* [YOUR TASK]: Repeat the entries exactly. Leave nothing out.

Stored data entries:
※ ※ ※

-- ==== Sys2Proof/Laws/AwayReset.lean ====
section
/-! SUPPORT. What the operations of Machine/Reset.lean stay away from (Laws/Away.lean). -/
set_option linter.all false
set_option Elab.async false

namespace Sys2Proof.Machine

theorem State.setRst_away {K : Nat → Prop} {M : Part → Prop} {base : State} (s : State) (x : RstS) (hk : Away K M base s) :
    Away K M base (State.setRst s x) := by
  unfold State.setRst
  try dsimp only
  repeat' (first
    | with_reducible assumption | with_reducible apply Away.four | simp only [Away.mk_iff] | split | intro _)

theorem State.putRecord_away {K : Nat → Prop} {M : Part → Prop} {base : State} (s : State) (scope cause detail rtc ns flags : Nat) (hK : ∀ n ∈ [0x01], ¬K n) (hM : ∀ p ∈ [.ret], ¬M p) (hk : Away K M base s) :
    Away K M base (State.putRecord s scope cause detail rtc ns flags) := by
  unfold State.putRecord
  try dsimp only
  repeat' (first
    | with_reducible assumption | with_reducible apply Away.four | with_reducible apply Away.fourMem
    | with_reducible apply State.setFlds_away | with_reducible apply Away.flds
    | with_reducible apply State.setFld_away | simp only [List.map_cons, List.map_nil] | simp only [Away.mk_iff]
    | (intro (p : Part) hp; cases p <;> first | exact absurd hp (hM _ (by decide)) | (simp only [Mems.part, State.drawn_mem]; done))
    | (refine Away.pages hK ?_; decide) | (refine Away.pages hK ?_; simp; done) | (refine Away.parts hM ?_; decide)
    | split | intro _)

theorem State.noteReset_away {K : Nat → Prop} {M : Part → Prop} {base : State} (s : State) (scope cause detail : Nat) (hK : ∀ n ∈ [0x01], ¬K n) (hM : ∀ p ∈ [.ret], ¬M p) (hk : Away K M base s) :
    Away K M base (State.noteReset s scope cause detail) := by
  unfold State.noteReset
  repeat' (first
    | with_reducible assumption | with_reducible apply State.putRecord_away | with_reducible apply Away.four
    | simp only [Away.mk_iff] | (refine Away.pages hK ?_; decide) | (refine Away.pages hK ?_; simp; done)
    | (refine Away.parts hM ?_; decide) | split | intro _)

theorem State.fresh_away {K : Nat → Prop} {M : Part → Prop} {base : State} (s : State) (keep : Nat → Bool) (ret : Bytes) (rst : RstS)
    (hK : ∀ n, ¬K n) (hM : ∀ p ∈ [.bk, .mram, .nor, .ret, .sram, .store, .tcm], ¬M p) (hk : Away K M base s) :
    Away K M base (State.fresh s keep ret rst) := by
  unfold State.fresh
  dsimp only
  apply State.setFlds_away _ _ (fun e _ => hK _)
  simp only [Away.mk_iff]
  refine ⟨fun x => ⟨mapWf_filter _ _ _ (hk.1 x).1, fun q _ hq => absurd hq (hK q)⟩, fun p hp => ?_⟩
  cases p <;> exact absurd hp (hM _ (by decide))

theorem State.strapRegion_away {K : Nat → Prop} {M : Part → Prop} {base : State} (s : State) (hK : ∀ n ∈ [0x00], ¬K n) (hk : Away K M base s) :
    Away K M base (State.strapRegion s) := by
  unfold State.strapRegion
  try dsimp only
  repeat' (first
    | with_reducible assumption | with_reducible apply State.setFld_away | with_reducible apply Away.ite
    | simp only [Away.mk_iff] | (refine Away.pages hK ?_; decide) | (refine Away.pages hK ?_; simp; done) | split
    | intro _)

theorem State.assertCold_away {K : Nat → Prop} {M : Part → Prop} {base : State} (s : State) (cause : Nat) (hK : ∀ n, ¬K n) (hM : ∀ p ∈ [.bk, .mram, .nor, .ret, .sram, .store, .tcm], ¬M p) (hk : Away K M base s) :
    Away K M base (State.assertCold s cause) := by
  unfold State.assertCold
  try dsimp only
  repeat' (first
    | with_reducible assumption | with_reducible apply State.fresh_away | with_reducible apply Away.four
    | with_reducible apply State.setFlds_away | with_reducible apply Away.flds
    | with_reducible apply State.setFld_away | simp only [List.map_cons, List.map_nil] | simp only [Away.mk_iff]
    | exact hK | exact fun _ _ => hK _ | (refine Away.parts hM ?_; decide) | split | intro _)

theorem State.assertSystem_away {K : Nat → Prop} {M : Part → Prop} {base : State} (s : State) (cause detail : Nat) (hK : ∀ n, ¬K n) (hM : ∀ p ∈ [.bk, .mram, .nor, .ret, .sram, .store, .tcm], ¬M p) (hk : Away K M base s) :
    Away K M base (State.assertSystem s cause detail) := by
  unfold State.assertSystem
  try dsimp only
  repeat' (first
    | with_reducible assumption | with_reducible apply State.noteReset_away
    | with_reducible apply State.setSupplies_away | with_reducible apply State.fresh_away
    | with_reducible apply State.inc_away | with_reducible apply State.strapRegion_away | simp only [Away.mk_iff]
    | exact hK | exact fun _ _ => hK _ | (refine Away.parts hM ?_; decide) | split | intro _)

theorem State.wipePage_away {K : Nat → Prop} {M : Part → Prop} {base : State} (s : State) (p : Nat) (hK : ∀ n ∈ [p], ¬K n) (hk : Away K M base s) :
    Away K M base (State.wipePage s p) := by
  unfold State.wipePage
  try dsimp only
  repeat' (first
    | with_reducible assumption | with_reducible apply State.clearPage_away | with_reducible apply Away.four
    | simp only [Away.mk_iff] | (refine Away.pages hK ?_; decide) | (refine Away.pages hK ?_; simp; done) | split
    | intro _)

theorem State.resetControl_away {K : Nat → Prop} {M : Part → Prop} {base : State} (s : State) (p : Nat) (hK : ∀ n ∈ [0x3C, 0x40, 0x44, 0x45, p], ¬K n) (hM : ∀ p ∈ [.nor], ¬M p) (hk : Away K M base s) :
    Away K M base (State.resetControl s p) := by
  have hKc : ∀ n ∈ [0x3C, 0x40, 0x44, 0x45], ¬K n := Away.pages hK (by
    intro n hn; simp only [List.mem_cons, List.not_mem_nil, or_false] at hn ⊢; omega)
  unfold State.resetControl
  try dsimp only
  repeat' (first
    | with_reducible assumption | with_reducible apply State.wipePage_away | with_reducible apply State.setSide_away
    | with_reducible apply State.setReg_away | with_reducible apply State.updBreak_away
    | with_reducible apply State.closeTransfer_away | with_reducible apply State.flashBreak_away
    | with_reducible apply Away.ite | with_reducible apply Away.four | with_reducible apply State.setFlds_away
    | with_reducible apply Away.flds | with_reducible apply State.setFld_away
    | simp only [List.map_cons, List.map_nil] | simp only [Away.mk_iff] | (refine Away.pages hKc ?_; decide)
    | refine Away.cons (a := _) (l := _ :: _) ?_ ?_ | (refine Away.pages hK ?_; simp; done)
    | (refine Away.parts hM ?_; decide) | split | intro _)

※ ※ ※

* [ANSWER TO THIS TASK]:
-- ==== Sys2Proof/Laws/AwayReset.lean ====
section
/-! SUPPORT. What the operations of Machine/Reset.lean stay away from (Laws/Away.lean). -/
set_option linter.all false
set_option Elab.async false

namespace Sys2Proof.Machine

theorem State.setRst_away {K : Nat → Prop} {M : Part → Prop} {base : State} (s : State) (x : RstS) (hk : Away K M base s) :
    Away K M base (State.setRst s x) := by
  unfold State.setRst
  try dsimp only
  repeat' (first
    | with_reducible assumption | with_reducible apply Away.four | simp only [Away.mk_iff] | split | intro _)

theorem State.putRecord_away {K : Nat → Prop} {M : Part → Prop} {base : State} (s : State) (scope cause detail rtc ns flags : Nat) (hK : ∀ n ∈ [0x01], ¬K n) (hM : ∀ p ∈ [.ret], ¬M p) (hk : Away K M base s) :
    Away K M base (State.putRecord s scope cause detail rtc ns flags) := by
  unfold State.putRecord
  try dsimp only
  repeat' (first
    | with_reducible assumption | with_reducible apply Away.four | with_reducible apply Away.fourMem
    | with_reducible apply State.setFlds_away | with_reducible apply Away.flds
    | with_reducible apply State.setFld_away | simp only [List.map_cons, List.map_nil] | simp only [Away.mk_iff]
    | (intro (p : Part) hp; cases p <;> first | exact absurd hp (hM _ (by decide)) | (simp only [Mems.part, State.drawn_mem]; done))
    | (refine Away.pages hK ?_; decide) | (refine Away.pages hK ?_; simp; done) | (refine Away.parts hM ?_; decide)
    | split | intro _)

theorem State.noteReset_away {K : Nat → Prop} {M : Part → Prop} {base : State} (s : State) (scope cause detail : Nat) (hK : ∀ n ∈ [0x01], ¬K n) (hM : ∀ p ∈ [.ret], ¬M p) (hk : Away K M base s) :
    Away K M base (State.noteReset s scope cause detail) := by
  unfold State.noteReset
  repeat' (first
    | with_reducible assumption | with_reducible apply State.putRecord_away | with_reducible apply Away.four
    | simp only [Away.mk_iff] | (refine Away.pages hK ?_; decide) | (refine Away.pages hK ?_; simp; done)
    | (refine Away.parts hM ?_; decide) | split | intro _)

theorem State.fresh_away {K : Nat → Prop} {M : Part → Prop} {base : State} (s : State) (keep : Nat → Bool) (ret : Bytes) (rst : RstS)
    (hK : ∀ n, ¬K n) (hM : ∀ p ∈ [.bk, .mram, .nor, .ret, .sram, .store, .tcm], ¬M p) (hk : Away K M base s) :
    Away K M base (State.fresh s keep ret rst) := by
  unfold State.fresh
  dsimp only
  apply State.setFlds_away _ _ (fun e _ => hK _)
  simp only [Away.mk_iff]
  refine ⟨fun x => ⟨mapWf_filter _ _ _ (hk.1 x).1, fun q _ hq => absurd hq (hK q)⟩, fun p hp => ?_⟩
  cases p <;> exact absurd hp (hM _ (by decide))

theorem State.strapRegion_away {K : Nat → Prop} {M : Part → Prop} {base : State} (s : State) (hK : ∀ n ∈ [0x00], ¬K n) (hk : Away K M base s) :
    Away K M base (State.strapRegion s) := by
  unfold State.strapRegion
  try dsimp only
  repeat' (first
    | with_reducible assumption | with_reducible apply State.setFld_away | with_reducible apply Away.ite
    | simp only [Away.mk_iff] | (refine Away.pages hK ?_; decide) | (refine Away.pages hK ?_; simp; done) | split
    | intro _)

theorem State.assertCold_away {K : Nat → Prop} {M : Part → Prop} {base : State} (s : State) (cause : Nat) (hK : ∀ n, ¬K n) (hM : ∀ p ∈ [.bk, .mram, .nor, .ret, .sram, .store, .tcm], ¬M p) (hk : Away K M base s) :
    Away K M base (State.assertCold s cause) := by
  unfold State.assertCold
  try dsimp only
  repeat' (first
    | with_reducible assumption | with_reducible apply State.fresh_away | with_reducible apply Away.four
    | with_reducible apply State.setFlds_away | with_reducible apply Away.flds
    | with_reducible apply State.setFld_away | simp only [List.map_cons, List.map_nil] | simp only [Away.mk_iff]
    | exact hK | exact fun _ _ => hK _ | (refine Away.parts hM ?_; decide) | split | intro _)

theorem State.assertSystem_away {K : Nat → Prop} {M : Part → Prop} {base : State} (s : State) (cause detail : Nat) (hK : ∀ n, ¬K n) (hM : ∀ p ∈ [.bk, .mram, .nor, .ret, .sram, .store, .tcm], ¬M p) (hk : Away K M base s) :
    Away K M base (State.assertSystem s cause detail) := by
  unfold State.assertSystem
  try dsimp only
  repeat' (first
    | with_reducible assumption | with_reducible apply State.noteReset_away
    | with_reducible apply State.setSupplies_away | with_reducible apply State.fresh_away
    | with_reducible apply State.inc_away | with_reducible apply State.strapRegion_away | simp only [Away.mk_iff]
    | exact hK | exact fun _ _ => hK _ | (refine Away.parts hM ?_; decide) | split | intro _)

theorem State.wipePage_away {K : Nat → Prop} {M : Part → Prop} {base : State} (s : State) (p : Nat) (hK : ∀ n ∈ [p], ¬K n) (hk : Away K M base s) :
    Away K M base (State.wipePage s p) := by
  unfold State.wipePage
  try dsimp only
  repeat' (first
    | with_reducible assumption | with_reducible apply State.clearPage_away | with_reducible apply Away.four
    | simp only [Away.mk_iff] | (refine Away.pages hK ?_; decide) | (refine Away.pages hK ?_; simp; done) | split
    | intro _)

theorem State.resetControl_away {K : Nat → Prop} {M : Part → Prop} {base : State} (s : State) (p : Nat) (hK : ∀ n ∈ [0x3C, 0x40, 0x44, 0x45, p], ¬K n) (hM : ∀ p ∈ [.nor], ¬M p) (hk : Away K M base s) :
    Away K M base (State.resetControl s p) := by
  have hKc : ∀ n ∈ [0x3C, 0x40, 0x44, 0x45], ¬K n := Away.pages hK (by
    intro n hn; simp only [List.mem_cons, List.not_mem_nil, or_false] at hn ⊢; omega)
  unfold State.resetControl
  try dsimp only
  repeat' (first
    | with_reducible assumption | with_reducible apply State.wipePage_away | with_reducible apply State.setSide_away
    | with_reducible apply State.setReg_away | with_reducible apply State.updBreak_away
    | with_reducible apply State.closeTransfer_away | with_reducible apply State.flashBreak_away
    | with_reducible apply Away.ite | with_reducible apply Away.four | with_reducible apply State.setFlds_away
    | with_reducible apply Away.flds | with_reducible apply State.setFld_away
    | simp only [List.map_cons, List.map_nil] | simp only [Away.mk_iff] | (refine Away.pages hKc ?_; decide)
    | refine Away.cons (a := _) (l := _ :: _) ?_ ?_ | (refine Away.pages hK ?_; simp; done)
    | (refine Away.parts hM ?_; decide) | split | intro _)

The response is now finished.